*** Begin section ***

-- ==== Sys2Proof/Machine/Dispatch.lean ====
section
/-! DEFINITION. `exec`: one arm for every command, each a direct call of its meaning. -/

namespace Sys2Proof.Machine
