/-- The SPDM responder.  A request runs only in its turn of the negotiation and is otherwise answered UnexpectedRequest; GET_VERSION starts anew; the others answer capabilities, algorithms, digests, a part of the chain, a signed challenge and
measurements, an invalid operand being answered InvalidRequest and an unknown request UnsupportedRequest; DOE Discovery names the two objects; where DOE is not up nothing is answered.  Codes and turns are SPDM 1.2's (PRESUMED, log entry 26). -/
def Obligations.AttestationAnswersInItsOrder : Prop :=
  (∀ (asym hash : W32) (slot off len meas : Nat) (nonce : BitVec 256) (index code : BitVec 8) (signed : Bool) (s : State), s.doeUp = false →
    ∀ c ∈ [Instr.getVersion, .getCapabilities, .getDigests, .negotiateAlgorithms asym hash, .getCertificate slot off len,
      .challenge slot meas nonce, .getMeasurements index signed nonce, .spdmUnsupported code, .doeDiscovery index],
      exec c s = .next s.settle) ∧
  (∀ (asym hash : W32) (slot off len meas : Nat) (nonce : BitVec 256) (index : BitVec 8) (signed : Bool) (s u : State), s.doeUp = true →
    u = s.send (.spdm 0x7F [errUnexpected, 0]) →
    (s.pcie.spdm.phase ≠ 1 → exec .getCapabilities s = .next u.settle) ∧
    (s.pcie.spdm.phase ≠ 2 → exec (.negotiateAlgorithms asym hash) s = .next u.settle) ∧
    (s.pcie.spdm.phase ≠ 3 → ∀ c ∈ [Instr.getDigests, .getCertificate slot off len, .challenge slot meas nonce,
      .getMeasurements index signed nonce], exec c s = .next u.settle)) ∧
  (∀ (asym hash : W32) (s : State), s.doeUp = true →
    exec .getVersion s = .next (({ s with pcie := { s.pcie with spdm := { phase := 1 } } } : State).spdmReply [0x84] 0x04 [0x12]).settle ∧
    (s.pcie.spdm.phase = 1 → exec .getCapabilities s = .next ((s.spdmPhase 2).spdmReply [0xE1] 0x61 [20, 22]).settle) ∧
    (s.pcie.spdm.phase = 2 → exec (.negotiateAlgorithms asym hash) s = .next ((s.spdmPhase 3).spdmReply
      [0xE3, asym.toNat, hash.toNat] 0x63 [1, 4, asym.toNat &&& algP384, hash.toNat &&& algSha384]).settle) ∧
    (s.pcie.spdm.phase = 3 → exec .getDigests s = .next (s.spdmReply [0x81] 0x01 [1, chainDigest]).settle)) ∧
  (∀ (slot off len meas : Nat) (nonce : BitVec 256) (s u : State), s.doeUp = true → s.pcie.spdm.phase = 3 →
    u = s.send (.spdm 0x7F [errInvalid, 0]) →
    (slot ≠ 0 → exec (.getCertificate slot off len) s = .next u.settle) ∧
    (∀ part, part = (Config.deviceChain.drop off).take len →
      exec (.getCertificate 0 off len) s = .next (if Config.deviceChain.length ≤ off then u else s.spdmReply [0x82, 0, off, len] 0x02
        ([0, part.length, Config.deviceChain.length - off - part.length] ++ byteNats part)).settle) ∧
    ((slot ≠ 0 ∨ (meas ≠ 0 ∧ meas ≠ 0xFF)) → exec (.challenge slot meas nonce) s = .next u.settle) ∧
    exec (.challenge 0 0 nonce) s = .next (s.spdmSigned [0x83, 0, 0, nonce.toNat] 0x03 [0, chainDigest]).settle ∧
    exec (.challenge 0 0xFF nonce) s = .next (s.spdmSigned [0x83, 0, 0xFF, nonce.toNat] 0x03
      ([0, chainDigest] ++ sha384Nats (s.measurements 0xFF))).settle) ∧
  (∀ (index : BitVec 8) (nonce : BitVec 256) (i n : Nat) (s : State), s.doeUp = true → s.pcie.spdm.phase = 3 → i = index.toNat →
    n = (if i = 0 then 7 else (measured i).length) →
    (∀ signed, 7 < i → i ≠ 0xFF → exec (.getMeasurements index signed nonce) s = .next (s.send (.spdm 0x7F [errInvalid, 0])).settle) ∧
    ((i ≤ 7 ∨ i = 0xFF) →
      exec (.getMeasurements index true nonce) s =
        .next (s.spdmSigned [0xE0, 1, i, nonce.toNat] 0x60 (n :: s.measurements i)).settle ∧
      exec (.getMeasurements index false nonce) s =
        .next (s.spdmReply [0xE0, 0, i, nonce.toNat] 0x60 (n :: s.measurements i)).settle)) ∧
  (∀ (code index : BitVec 8) (s : State), s.doeUp = true →
    (code.toNat ∉ [0x84, 0xE1, 0xE3, 0x81, 0x82, 0x83, 0xE0] →
      exec (.spdmUnsupported code) s = .next (s.send (.spdm 0x7F [errUnsupported, code.toNat])).settle) ∧
    (code.toNat ∈ [0x84, 0xE1, 0xE3, 0x81, 0x82, 0x83, 0xE0] → exec (.spdmUnsupported code) s = .next s.settle) ∧
    (index.toNat = 0 → exec (.doeDiscovery index) s = .next (s.send (.spdm 0 [1, 0, 1])).settle) ∧
    (index.toNat = 1 → exec (.doeDiscovery index) s = .next (s.send (.spdm 0 [1, 1, 0])).settle) ∧
    (2 ≤ index.toNat → exec (.doeDiscovery index) s = .next (s.send (.spdm 0 [0xFFFF, 0xFF, 0])).settle))

/-! ### Sequencers, mailboxes, the monitor unit (chapter 19) -/

/-- R518: a warm reset, or a reset of SEQ (beside ending the mailboxes' commands), leaves OWNER 0 in every mailbox and STATUS ABORTED in
those that the controller owned, and changes no other byte of BAR2; a full reset loses what the mailboxes held with the DRAM. -/
def Obligations.ResetsGiveMailboxesBack : Prop :=
  (∀ s : State, (s.resetBlocks .warm).mem.bar2 = abortMboxes s.mem.bar2 ∧ (s.resetRegs .warm false).rd Reg.SEQ_MBOX_OWN = 0) ∧
  (∀ s : State, ∃ u : State, s.resetInside .seq = u.loseCmds (fun c => c.path.isMailbox) ∧ u.mem.bar2 = abortMboxes s.mem.bar2 ∧
    u.seq.waiting = [] ∧ u.seq.running = []) ∧
  (∀ (b : Memory) (m : Nat), m < 32 → (abortMboxes b).get (mboxBase m) = 0 ∧
    (b.get (mboxBase m) ≠ 0 → (abortMboxes b).get (mboxBase m + 0x10) = 3) ∧
    (b.get (mboxBase m) = 0 → (abortMboxes b).get (mboxBase m + 0x10) = b.get (mboxBase m + 0x10))) ∧
  (∀ (b : Memory) (a : Nat), (∀ m < 32, a ≠ mboxBase m ∧ a ≠ mboxBase m + 0x10) → (abortMboxes b).get a = b.get a) ∧
  (∀ (k : ResetKind) (s : State), k ≠ .warm → (s.resetBlocks k).mem.bar2 = [] ∧ (s.resetBlocks k).mem.dram = [])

*** End section ***

Your instructions: Would you reproduce the whole listing above, word for word?

Solution:
-- ==== Sys2Proof/Machine/Dispatch.lean ====
section
/-! DEFINITION. `exec`: one arm for every command, each a direct call of its meaning. -/

namespace Sys2Proof.Machine
/-- The SPDM responder.  A request runs only in its turn of the negotiation and is otherwise answered UnexpectedRequest; GET_VERSION starts anew; the others answer capabilities, algorithms, digests, a part of the chain, a signed challenge and
measurements, an invalid operand being answered InvalidRequest and an unknown request UnsupportedRequest; DOE Discovery names the two objects; where DOE is not up nothing is answered.  Codes and turns are SPDM 1.2's (PRESUMED, log entry 26). -/
def Obligations.AttestationAnswersInItsOrder : Prop :=
  (∀ (asym hash : W32) (slot off len meas : Nat) (nonce : BitVec 256) (index code : BitVec 8) (signed : Bool) (s : State), s.doeUp = false →
    ∀ c ∈ [Instr.getVersion, .getCapabilities, .getDigests, .negotiateAlgorithms asym hash, .getCertificate slot off len,
      .challenge slot meas nonce, .getMeasurements index signed nonce, .spdmUnsupported code, .doeDiscovery index],
      exec c s = .next s.settle) ∧
  (∀ (asym hash : W32) (slot off len meas : Nat) (nonce : BitVec 256) (index : BitVec 8) (signed : Bool) (s u : State), s.doeUp = true →
    u = s.send (.spdm 0x7F [errUnexpected, 0]) →
    (s.pcie.spdm.phase ≠ 1 → exec .getCapabilities s = .next u.settle) ∧
    (s.pcie.spdm.phase ≠ 2 → exec (.negotiateAlgorithms asym hash) s = .next u.settle) ∧
    (s.pcie.spdm.phase ≠ 3 → ∀ c ∈ [Instr.getDigests, .getCertificate slot off len, .challenge slot meas nonce,
      .getMeasurements index signed nonce], exec c s = .next u.settle)) ∧
  (∀ (asym hash : W32) (s : State), s.doeUp = true →
    exec .getVersion s = .next (({ s with pcie := { s.pcie with spdm := { phase := 1 } } } : State).spdmReply [0x84] 0x04 [0x12]).settle ∧
    (s.pcie.spdm.phase = 1 → exec .getCapabilities s = .next ((s.spdmPhase 2).spdmReply [0xE1] 0x61 [20, 22]).settle) ∧
    (s.pcie.spdm.phase = 2 → exec (.negotiateAlgorithms asym hash) s = .next ((s.spdmPhase 3).spdmReply
      [0xE3, asym.toNat, hash.toNat] 0x63 [1, 4, asym.toNat &&& algP384, hash.toNat &&& algSha384]).settle) ∧
    (s.pcie.spdm.phase = 3 → exec .getDigests s = .next (s.spdmReply [0x81] 0x01 [1, chainDigest]).settle)) ∧
  (∀ (slot off len meas : Nat) (nonce : BitVec 256) (s u : State), s.doeUp = true → s.pcie.spdm.phase = 3 →
    u = s.send (.spdm 0x7F [errInvalid, 0]) →
    (slot ≠ 0 → exec (.getCertificate slot off len) s = .next u.settle) ∧
    (∀ part, part = (Config.deviceChain.drop off).take len →
      exec (.getCertificate 0 off len) s = .next (if Config.deviceChain.length ≤ off then u else s.spdmReply [0x82, 0, off, len] 0x02
        ([0, part.length, Config.deviceChain.length - off - part.length] ++ byteNats part)).settle) ∧
    ((slot ≠ 0 ∨ (meas ≠ 0 ∧ meas ≠ 0xFF)) → exec (.challenge slot meas nonce) s = .next u.settle) ∧
    exec (.challenge 0 0 nonce) s = .next (s.spdmSigned [0x83, 0, 0, nonce.toNat] 0x03 [0, chainDigest]).settle ∧
    exec (.challenge 0 0xFF nonce) s = .next (s.spdmSigned [0x83, 0, 0xFF, nonce.toNat] 0x03
      ([0, chainDigest] ++ sha384Nats (s.measurements 0xFF))).settle) ∧
  (∀ (index : BitVec 8) (nonce : BitVec 256) (i n : Nat) (s : State), s.doeUp = true → s.pcie.spdm.phase = 3 → i = index.toNat →
    n = (if i = 0 then 7 else (measured i).length) →
    (∀ signed, 7 < i → i ≠ 0xFF → exec (.getMeasurements index signed nonce) s = .next (s.send (.spdm 0x7F [errInvalid, 0])).settle) ∧
    ((i ≤ 7 ∨ i = 0xFF) →
      exec (.getMeasurements index true nonce) s =
        .next (s.spdmSigned [0xE0, 1, i, nonce.toNat] 0x60 (n :: s.measurements i)).settle ∧
      exec (.getMeasurements index false nonce) s =
        .next (s.spdmReply [0xE0, 0, i, nonce.toNat] 0x60 (n :: s.measurements i)).settle)) ∧
  (∀ (code index : BitVec 8) (s : State), s.doeUp = true →
    (code.toNat ∉ [0x84, 0xE1, 0xE3, 0x81, 0x82, 0x83, 0xE0] →
      exec (.spdmUnsupported code) s = .next (s.send (.spdm 0x7F [errUnsupported, code.toNat])).settle) ∧
    (code.toNat ∈ [0x84, 0xE1, 0xE3, 0x81, 0x82, 0x83, 0xE0] → exec (.spdmUnsupported code) s = .next s.settle) ∧
    (index.toNat = 0 → exec (.doeDiscovery index) s = .next (s.send (.spdm 0 [1, 0, 1])).settle) ∧
    (index.toNat = 1 → exec (.doeDiscovery index) s = .next (s.send (.spdm 0 [1, 1, 0])).settle) ∧
    (2 ≤ index.toNat → exec (.doeDiscovery index) s = .next (s.send (.spdm 0 [0xFFFF, 0xFF, 0])).settle))

/-! ### Sequencers, mailboxes, the monitor unit (chapter 19) -/

/-- R518: a warm reset, or a reset of SEQ (beside ending the mailboxes' commands), leaves OWNER 0 in every mailbox and STATUS ABORTED in
those that the controller owned, and changes no other byte of BAR2; a full reset loses what the mailboxes held with the DRAM. -/
def Obligations.ResetsGiveMailboxesBack : Prop :=
  (∀ s : State, (s.resetBlocks .warm).mem.bar2 = abortMboxes s.mem.bar2 ∧ (s.resetRegs .warm false).rd Reg.SEQ_MBOX_OWN = 0) ∧
  (∀ s : State, ∃ u : State, s.resetInside .seq = u.loseCmds (fun c => c.path.isMailbox) ∧ u.mem.bar2 = abortMboxes s.mem.bar2 ∧
    u.seq.waiting = [] ∧ u.seq.running = []) ∧
  (∀ (b : Memory) (m : Nat), m < 32 → (abortMboxes b).get (mboxBase m) = 0 ∧
    (b.get (mboxBase m) ≠ 0 → (abortMboxes b).get (mboxBase m + 0x10) = 3) ∧
    (b.get (mboxBase m) = 0 → (abortMboxes b).get (mboxBase m + 0x10) = b.get (mboxBase m + 0x10))) ∧
  (∀ (b : Memory) (a : Nat), (∀ m < 32, a ≠ mboxBase m ∧ a ≠ mboxBase m + 0x10) → (abortMboxes b).get a = b.get a) ∧
  (∀ (k : ResetKind) (s : State), k ≠ .warm → (s.resetBlocks k).mem.bar2 = [] ∧ (s.resetBlocks k).mem.dram = [])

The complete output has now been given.